# DC Ground vs. Negative Return



## TSOJOURNER (Dec 16, 1999)

What''s the difference between 12v "DC GROUNDING SYSTEM" and "DC NEGATIVE RETURN"? Don''t they both go to the negative on the battery?


----------



## TSOJOURNER (Dec 16, 1999)

The DC grounding system is where all grounds come together. Those grounds are then connected to engine ground. Same thing really.


----------



## GordMay (Dec 19, 2002)

GROUNDING vs GROUNDED:

There are four main functions accomplished (on a boat) through GROUNDING:
1. Safety - prevent shock hazzard (AC green gnd wire)
2. Bonding - prevent corrosion (tie all immersed metals together)
3. Lightning Amelioration - provide a preferred path to gnd for lightning.
4. Counterpoise - provide an RF gnd, or zero reference for electronbics.
None of these (4) GroundING wires are current-carrying, under NORMAL circumstances.

There are two main GROUNDED current-carrying conductors:
5. AC Neutral (White)
6. DC Return (Yellow or Black)
Both the AC Neutral and the DC (negative) Return are connected to ground (hence grounded) , but are NOT Grounding wires.

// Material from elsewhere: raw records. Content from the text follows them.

-- ==== Sys2Proof/Laws/Frames1.lean ====
section
/-! SUPPORT. What the shared operations leave alone: for each one, every component of the state it never writes. The operations of
Link, Faults, Px, Operands, HeadOps, Spin, TimeSpin, AuxOps, Estimate, Recorder, IntegOps, AuxConv, Integrity, Sent, Points, Precision, BalOps, Balance, LoopOps, Loops, HeadIo, Lanes, Election, Ring. -/
set_option maxRecDepth 4000
namespace Sys2Proof.Machine
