-- ==== Sys2Proof/Laws/Frames2.lean ====
section
/-! SUPPORT. What the shared operations leave alone: for each one, every component of the state it never writes. The operations of
Takeover, Buses, Mgmt, ParamArea, Modes, StartUp, Writes, Shadows, Params. -/
set_option maxRecDepth 4000
namespace Sys2Proof.Machine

To prevent confusion, it is preferred to refer to groundED (current-carrying) conductors (numbers 5 & 6) by the term(s): AC “Neutral”, or DC “Negative” (return).

See ABYC Section(s):
E-8 Alternating Current (AC) Systems
E-9 Direct Current (DC) Systems (Figures 15, 16 etc)
E-4 Lightning Protection

Hope the helps,
Gord


----------



## TSOJOURNER (Dec 16, 1999)

Great reply! I knew some of it, but you certainly cleared up a couple of questons in my mind. Hey! This place is a great resource!

Jim


----------



## jack_patricia (May 20, 2001)

Further to Gord´s excellent reply, this illustrates why it normally makes sense to keep the (SSB) rf ground plane separate from the DC ground (#s 5&6). But the confusion in terms usually invites folks to consider these the same thing...leading to all kinds of interesting pathways in the DC system for rf to run down.

Jack


----------



## TSOJOURNER (Dec 16, 1999)

I question the last reply as far as AC grounding on a boat I was under the opinion that AC is grounded through the green wire to the dockside power then to the power source ground.Please correct me if I''m misinterpreting this but I don''t think AC should be grounded on a boat.


----------



## GordMay (Dec 19, 2002)

YES - A/C (Green) should be grounded on the boat.
Paraphrasing Shore-Power Grounding per ABYC Section E-8.23.2.6.2
A/C Ground (Green) wire is connected to:
- Optional Galvanic Isolator
then
- All non-current carrying parts of boat’s A/C system, INCLUDING:
- engine negative terminal or it’s bus.

Regards,
Gord


----------